→ PROMPT:
Extract from the entries below, exactly as given, only the lines from the line containing "s.defects.inForce.any (fun e" to the line containing "let w := s.linkWidth unit bundle", both lines included.

→ INFORMATION:
/-- The width that the start test found for a link on a bundle: state, groups and spares in use. -/
def State.linkWidth (s : State) (unit bundle : Nat) : Nat × Nat × Nat :=
  match s.bring.trained.find? (fun x => x.1 == unit && x.2.1 == bundle) with
  | some x => retrainWidth x.2.2
  | none => (1, 15, 0)

/-- An entry of kind LINK in force disables the unit. -/
def State.linkListed (s : State) (unit : Nat) : Bool :=
  s.defects.inForce.any (fun e => e.kind == 5 && e.unit == unit && e.detail.testBit 4)

/-- The die of a station works: it is live, in partition p. -/
def State.stationDie (s : State) (p d : Nat) : Bool :=
  match s.siteOfDie d with
  | some st => !(s.cox st).fenced && s.partOfCol (d / 12) == some p
  | none => false

/-- A station of logical die d has a channel in a dimension and direction: another working station lies that way. -/
def State.stationFar (s : State) (p d : Nat) (isX plus : Bool) : Bool :=
  let here := if isX then d / 12 else d % 12
  [0, 4, 8].contains here && [0, 4, 8].any (fun o =>
    (if plus then decide (here < o) else decide (o < here)) && s.stationDie p (if isX then o * 12 + d % 12 else d / 12 * 12 + o))

/-- Set the selectors, gates, stations and taps of one site of a partition. -/
def setLinks (s : State) (p site : Nat) : State :=
  let edge := s.each (List.range 24) (fun t e =>
    t.updLink (site * 32 + e) (fun _ => match s.linkPartner site e with
      | some j =>
        if s.partOfSite (j / 32) == some p && !(s.cox (j / 32)).fenced then
          let low := 6 ≤ e && e < 18
          let unit := if low then site * 32 + e else j
          let bundle := bundleOf (unit / 32) (if low then j / 32 else site)
          let w := s.linkWidth unit bundle
          { state := w.1, groups := w.2.1, spared := w.2.2, bundle := bundle }
        else {}
      | none => {}))
  let stations := edge.each [(24, true, true), (25, true, false), (26, false, true), (27, false, false)] (fun t x =>
    let on := match s.dieOfSite site with
      | some d => s.stationFar p d x.2.1 x.2.2
      | none => false
    t.updLink (site * 32 + x.1) (fun _ => { state := if !on then 0 else if s.linkListed (site * 32 + x.1) || s.bring.noChannel.has (site * 32 + x.1) then 4 else 1 }))
  stations.each (List.range 4) (fun t q =>
    t.updLink (site * 32 + 28 + q) (fun _ => { state := if (s.region (site * 4 + q)).fenced then 0 else if (s.region (site * 4 + q)).tapOut then 4 else 1 }))

/-! ## The layout takes its place -/

/-- Every region of the partition stands where the REGION records put it; others are unassigned. -/
def assignRegions (s : State) (p : Nat) (l : Layout) : State :=
  s.each (s.partRegions p) (fun s r => s.updRegion r (fun x => { x with
    assign := (s.logicalRegion r).bind (fun rid => (l.regions.find? (fun g => g.region == rid)).map (fun g =>
      { part := p, region := rid, crew := g.crew, skew := g.skew, role := g.role, pair := g.pair, group := g.group })) }))

/-- At start-up a layout takes its columns: cores are mapped, links set. -/
def occupy (s : State) (p : Nat) (l : Layout) : State :=
  let s1 := s.updLay p (fun y => { y with layout? := some l })
  let s2 := s1.each (s1.partRegions p) mapRegion
  let s3 := s2.each (s2.partSites p) (fun s site => setLinks s p site)
  loadMap (assignRegions s3 p l) p

/-- The members of a tree, ascending. -/
def Layout.members (l : Layout) (r : TreeRec) : List Nat := sortBy (fun a b => decide (a ≤ b)) (l.lists r.listAt r.listN)

/-- A tree over the members that carry a core (R254). -/
def makeTree (s : State) (p : Nat) (l : Layout) (r : TreeRec) : Tree :=
  let ms := l.members r
  let dead := ms.filter (fun m => (s.coreOf m).isNone)
  { rec? := some r, part := p, members := ms, dead := dead, rootRouter := (s.lcidRouter r.root).getD 0
    nodes := deriveNodes s p r (ms.filter (fun m => !dead.contains m))
    gated := l.plan.any (fun w => w.kind == 1 && w.arg8 == r.ty && w.arg16 == r.tree) }

/-- The unit of an expert: die × 64 + its place among those homed on the die, in ascending table and expert (R152, R160). -/
def Layout.units (l : Layout) : List (Nat × RouteTable × ExpertRec) :=
  let home := fun (e : ExpertRec) => lcidDie ((l.lists e.listAt e.intakeN).headD 0)
  let xs := sortBy (fun x y => decide (x.1.table < y.1.table) || (x.1.table == y.1.table && decide (x.2.expert ≤ y.2.expert))) (l.expertIdx.map (fun x => x.2))
  xs.zipIdx.map (fun (x, i) => (home x.2 * 64 + ((xs.take i).filter (fun y => home y.2 == home x.2)).length, x.1, x.2))

/-! ## The check at apply (R188, R192) -/

/-- The stacks of a mask that have not failed, ascending (R274). -/
def State.liveStacks (s : State) (mask : Nat) : List Nat := (List.range 48).filter (fun st => mask.testBit st && (s.stack st).state != 4)

/-- Records beyond a count that others have begun. -/
def beyond {α : Type} (sect start limit : Nat) (l : List α) : List (Nat × Nat) := if start + l.length ≤ limit then [] else [(sect, limit - start)]

/-- The first tree whose reservations exceed 4,096 flits at a router. -/
def poolBreach (use : Tab Nat) : Nat → List Tree → Option Nat
  | _, [] => none
  | i, t :: rest =>
    let u := (poolUse [t]).foldl (fun u x => Tab.upd 0 u x.1 (· + x.2)) use
    if (poolUse [t]).any (fun x => decide (4096 < Tab.get 0 u x.1)) then some i else poolBreach u (i + 1) rest

/-- The first binding of the same kind. -/
def bindBreach (s : State) (p : Nat) (use : Tab Nat) : Nat → List StreamRec → Option Nat
  | _, [] => none
  | i, r :: rest =>
    let rs := s.bindRouters p r
    let u := reserveAt use rs
    if rs.any (fun x => decide (4096 < Tab.get 0 u x)) then some i else bindBreach s p u (i + 1) rest

/-- CAPACITY: crews and trees after those of the other layouts counted, and the COL pools. t is the panel with the layout
in its place. -/
def capacityAt (s t : State) (p : Nat) (l : Layout) (others : List Layout) : List (Nat × Nat) :=
  let crews := (others.map (fun o => o.crews.length)).sum
  let trees := fun (ty : Nat) => (others.map (fun o => (o.trees.filter (fun r => r.ty == ty)).length)).sum
  let treeBad := (l.trees.zipIdx.filter (fun (r, i) =>
    decide (1024 ≤ trees r.ty + ((l.trees.take i).filter (fun q => q.ty == r.ty)).length))).map (fun x => (8, x.2))
  let use := l.streams.foldl (fun u r => reserveAt u (t.bindRouters p r)) []
  (if (s.liveStacks l.part.stackMask).isEmpty then [(1, 0)] else [])
  ++ beyond 2 crews 256 l.crews
  ++ ((bindBreach t p [] 0 l.streams).toList.map (fun i => (6, i)))
  ++ ordered (treeBad ++ (poolBreach use 0 (l.trees.map (makeTree t p l))).toList.map (fun i => (8, i)))

/-- HOLE: a die, region or LCID without its silicon is named (R25, R28, R373). -/
def holeBad (t : State) (l : Layout) : List (Nat × Nat) :=
  let deadDie := fun (d : Nat) => match t.siteOfDie d with
    | some st => (t.cox st).fenced
    | none => true
  ordered (badRecs 3 l.regions (fun r => deadDie (r.region / 4) || ((t.physRegion r.region).map (fun x => (t.region x).fenced)).getD true)
  ++ (l.allRefs.filter (fun x => (t.coreOf x.2.2).isNone)).map (fun x => (x.1, x.2.1))
  ++ badRecs 7 l.syncs (fun r => deadDie (objDie r.obj)))

/-- Two PARTITION records claim one column, stack, port or bezel site. -/
def claimSame (a b : PartRec) : Bool :=
  (decide (a.firstCol ≤ b.lastCol) && decide (b.firstCol ≤ a.lastCol)) || a.stackMask &&& b.stackMask != 0 || a.portMask &&& b.portMask != 0

/-- The check at apply. others are the layouts counted before this one, rivals the PARTITION records that may claim the
same resource. -/
def State.applyCheck (s t : State) (p : Nat) (l : Layout) (others : List Layout) (rivals : List PartRec) : Option LErr :=
  firstErr [
    fun _ => failAt 0x0E (placementBad l (backedBytes (s.liveStacks l.part.stackMask).length) false),
    fun _ => failAt 0x15 (capacityAt s t p l others),
    fun _ => failAt 0x16 (holeBad t l),
    fun _ => failAt 0x17 (if rivals.any (claimSame l.part) then [(1, 0)] else [])]

/-- A failed check in the registers (R190). -/
def LayPort.fail (y : LayPort) (pass : Nat) (e : LErr) : LayPort := { y with errPass := pass, errSection := e.sect, errCode := e.code, errRec := e.recno }

/-! ## Loading cores (R118, R176 to R178) -/

/-- A run of addresses cut at the multiples of 64: each piece lies in one line, and so in one unit of one slice. -/
def linePieces (a len : Nat) : List (Nat × Nat) :=
  if len = 0 then []
  else (List.range ((a + len - 1) / 64 + 1 - a / 64)).map (fun i =>
    let lo := max a ((a / 64 + i) * 64)
    (lo, min (a + len) ((a / 64 + i) * 64 + 64) - lo))

/-- A run of the partition's HBM window: its bytes, and the first piece that is poisoned, uncorrectable or of a stack that
has failed (R287, R289). -/
def State.hbmRun (s : State) (p a len : Nat) : List Byte × Option Nat :=
  (linePieces a len).foldl (fun (acc : List Byte × Option Nat) x => match hbmLocate (s.hub p).interleave x.1 with
    | some (sl, byte) =>
      let bad := (s.stack (sl / 32)).state == 4 || (runWords (hbmKey s sl byte) x.2).any s.hbmBad
      (acc.1 ++ Tab.getList 0 s.hbm (hbmKey s sl byte) x.2, if bad && acc.2.isNone then some x.1 else acc.2)
    | none => (acc.1 ++ zeros x.2, acc.2)) ([], none)

/-- The seeds of the lanes: R118. -/
def laneSeed (seed lcid : Nat) : W64 := BitVec.ofNat 64 seed ^^^ BitVec.ofNat 64 (lcid * 0x9E3779B97F4A7C15)
def laneStart (m : W64) : W64 := if m = 0 then 1 else m

/-- SRAM of a core reads zero everywhere. -/
def clearSram (s : State) (k : Nat) : State :=
  let mine := fun (key : Nat) => key / 0x200000 == k
  ((s.setSram (s.sram.filter (fun c => !mine c.1))).setSramUe (s.sramUe.filter (fun w => !mine (w * 8)))).setSramCe
    (s.sramCe.filter (fun w => !mine (w * 8)))

/-- Load a core that works under the records of an LCID. clear says that bytes no record covers read 0. A placement that
meets a poisoned line leaves the core halted (R287). -/
def loadCore (s : State) (p : Nat) (l : Layout) (k lead : Nat) (clear : Bool) : State :=
  let prog := l.programOfCore lead
  let s1 := if clear then clearSram s k else s
  let s2 := match prog with
    | some g => sramWrite s1 k g.base (slice l.data g.image (8 * g.length))
    | none => s1
  let load := l.placements.foldl (fun (acc : State × Option Nat) r =>
    let ts := l.targets (r.kind != 0) r.target
    if !ts.contains lead then acc
    else
      let at_ := r.src + ts.idxOf lead * r.stride
      let b : List Byte × Option Nat := match r.source with
        | 0 => (slice l.data at_ r.length, none)
        | 1 => s.hbmRun p at_ r.length
        | _ => (zeros r.length, none)
      (sramWrite acc.1 k r.offset b.1, acc.2.or b.2)) (s2, none)
  let asg := (s.region (coreRegion k)).assign
  let seed := ((asg.bind (fun a => l.crews.find? (fun c => c.crew == a.crew))).map (·.seed)).getD 0
  let role := (asg.map (·.role)).getD 0
  let m := laneSeed seed lead
  let s3 := load.1.updCore k (fun c => { c.fresh with
    paired := role != 0, partner := role == 2, programmed := prog.isSome
    base := (prog.map (·.base)).getD 0, length := (prog.map (·.length)).getD 0, entry := (prog.map (·.entry)).getD 0
    pc := (prog.map (·.entry)).getD 0, laneMe := laneStart m, laneVe := laneStart (m ^^^ 0xD1B54A32D192ED03) })
  match load.2 with
  | some a => coreFault s3 k 0x0C 0 false 0 0 a
  | none => s3

/-- The LCID whose records a core follows: a partner's primary (R178). -/
def State.leadOf (s : State) (k : Nat) : Option Nat :=
  match (s.core k).lcid, (s.region (coreRegion k)).assign with
  | some lc, some a => some (if a.role = 2 then a.pair * 8 + lc % 8 else lc)
  | _, _ => none

/-- The runs of the HBM window that the placements of the cores under the LCIDs given read. -/
def Layout.readRuns (l : Layout) (leads : List Nat) : List (Nat × Nat) :=
  l.placements.flatMap (fun r =>
    if r.source != 1 then []
    else ((l.targets (r.kind != 0) r.target).zipIdx.filter (fun x => leads.contains x.1)).map (fun x => (r.src + x.2 * r.stride, r.length)))

/-- The reads of those placements decode whole lines (R279, R284): ce and ue are the window addresses of the words found
faulty; words known to be faulty are met again. -/
def placementReads (s : State) (p : Nat) (runs : List (Nat × Nat)) (ce ue : List Nat) : State :=
  let known := (s.hbmUe ++ s.hbmCe).filterMap (fun w => match s.windowWord w with
    | some (q, v) => if q = p then some (v * 8) else none
    | none => none)
  let lines := ((ce ++ ue ++ known).map (fun a => a / 64 * 64)).foldl NSet.add []
  s.each (lines.filter (fun a => runs.any (fun r => decide (r.1 < a + 64) && decide (a < r.1 + r.2)))) (fun s a =>
    match hbmLocate (s.hub p).interleave a with
    | none => s
    | some (sl, byte) =>
      let r := readFinds s p sl byte a 64 ce ue
      if r.2.isEmpty then r.1 else countUe r.1 (sl / 32) r.2.length)

/-- Load every core of the assigned regions; the cores of the others hold no state. -/
def loadCores (s : State) (p : Nat) (l : Layout) (clear : Bool) : State :=
  s.each ((s.partRegions p).flatMap regionCores) (fun s k => match s.leadOf k with
    | some lead => loadCore s p l k lead clear
    | none => if (s.region (coreRegion k)).assign.isSome then s else clearSram (s.updCore k Core.fresh) k)

/-! ## Bindings (R180 to R183) -/

/-- Group g of a crew is active at its start (R181). -/
def Layout.groupActive (l : Layout) (crew g : Nat) : Bool :=
  match l.crews.find? (fun c => c.crew == crew) with
  | some c => decide (g < c.active)
  | none => true

/-- A SYNC record's object (R240, R244); one without a record is released, with target 0. -/
def bindSync (l : Layout) (p : Nat) (s : State) (r : SyncRec) : State :=
  s.updSync r.obj (fun _ => {
    target := r.target, bound := true, run := r.kind == 1, group := r.group, crew := r.crew, part := p
    released := if r.kind = 1 then l.groupActive r.crew r.group else r.target == 0
    signallers := (if r.listN = 0 then l.crewLcids r.crew else l.lists r.listAt r.listN).foldl NSet.add [] })

def bindUnit (l : Layout) (p : Nat) (s : State) (x : Nat × RouteTable × ExpertRec) : State :=
  s.updAdmit x.1 (fun _ => {
    valid := true, part := p, table := x.2.1.table, policy := x.2.1.policy, window := x.2.1.window, expert := x.2.2
    intake := l.lists x.2.2.listAt x.2.2.intakeN, seedRow := x.2.1.seedRow })

/-- Nothing of an earlier layout of the partition is left of objects, trees and admission units (R195 step 6). -/
def unbind (s : State) (p : Nat) : State :=
  let mine := fun (d : Nat) => s.partOfDie d == some p
  { s with
    syncs := s.syncs.filter (fun x => !mine (objDie x.1)), trees := s.trees.filter (fun x => x.2.part != p)
    admits := s.admits.filter (fun x => x.2.part != p) }

/-- Step 4 of R192: loads, bindings, generators, and the crews before their starts. -/
def loadLayout (s : State) (p : Nat) (l : Layout) (clear : Bool) (ce ue : List Nat) : State :=
  let s0 := placementReads (unbind (loadMap s p) p) p (l.readRuns (((s.partRegions p).flatMap regionCores).filterMap s.leadOf)) ce ue
  let s1 := loadCores s0 p l clear
  let free := s1.each (s1.partSites p) (fun s site => s.each (List.range 128) (fun s n =>
    s.updSync (((s.dieOfSite site).getD 0) * 128 + n) (fun _ => { released := true, part := p })))
  let s2 := l.syncs.foldl (bindSync l p) free
  let s3 := l.trees.foldl (fun s r => s.updTree (treeKey p r.ty r.tree) (fun _ => makeTree s p l r)) s2
  let s4 := l.units.foldl (bindUnit l p) s3
  let s5 := s4.each ((s4.crews.filter (fun c => c.1 / 256 == p)).map (·.1)) (fun s c => s.updCrew p (c % 256) (fun _ => {}))
  s5.each (s5.partRegions p) (fun s r => setRatio (s.updRegion r (fun x => { x with
    op := 3, pref := 3, chg := none, chgNext := none, vset := if x.vset = 0 then 0 else vsetOf 3, localR := 0, startDue := false, wakeReq := false
    depth := 0, waking := false, idleSince := none, clock := if x.clock == .stopped then .running else x.clock })) r)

→ SOLUTION TO THIS TASK:
  s.defects.inForce.any (fun e => e.kind == 5 && e.unit == unit && e.detail.testBit 4)

/-- The die of a station works: it is live, in partition p. -/
def State.stationDie (s : State) (p d : Nat) : Bool :=
  match s.siteOfDie d with
  | some st => !(s.cox st).fenced && s.partOfCol (d / 12) == some p
  | none => false

/-- A station of logical die d has a channel in a dimension and direction: another working station lies that way. -/
def State.stationFar (s : State) (p d : Nat) (isX plus : Bool) : Bool :=
  let here := if isX then d / 12 else d % 12
  [0, 4, 8].contains here && [0, 4, 8].any (fun o =>
    (if plus then decide (here < o) else decide (o < here)) && s.stationDie p (if isX then o * 12 + d % 12 else d / 12 * 12 + o))

/-- Set the selectors, gates, stations and taps of one site of a partition. -/
def setLinks (s : State) (p site : Nat) : State :=
  let edge := s.each (List.range 24) (fun t e =>
    t.updLink (site * 32 + e) (fun _ => match s.linkPartner site e with
      | some j =>
        if s.partOfSite (j / 32) == some p && !(s.cox (j / 32)).fenced then
          let low := 6 ≤ e && e < 18
          let unit := if low then site * 32 + e else j
          let bundle := bundleOf (unit / 32) (if low then j / 32 else site)
          let w := s.linkWidth unit bundle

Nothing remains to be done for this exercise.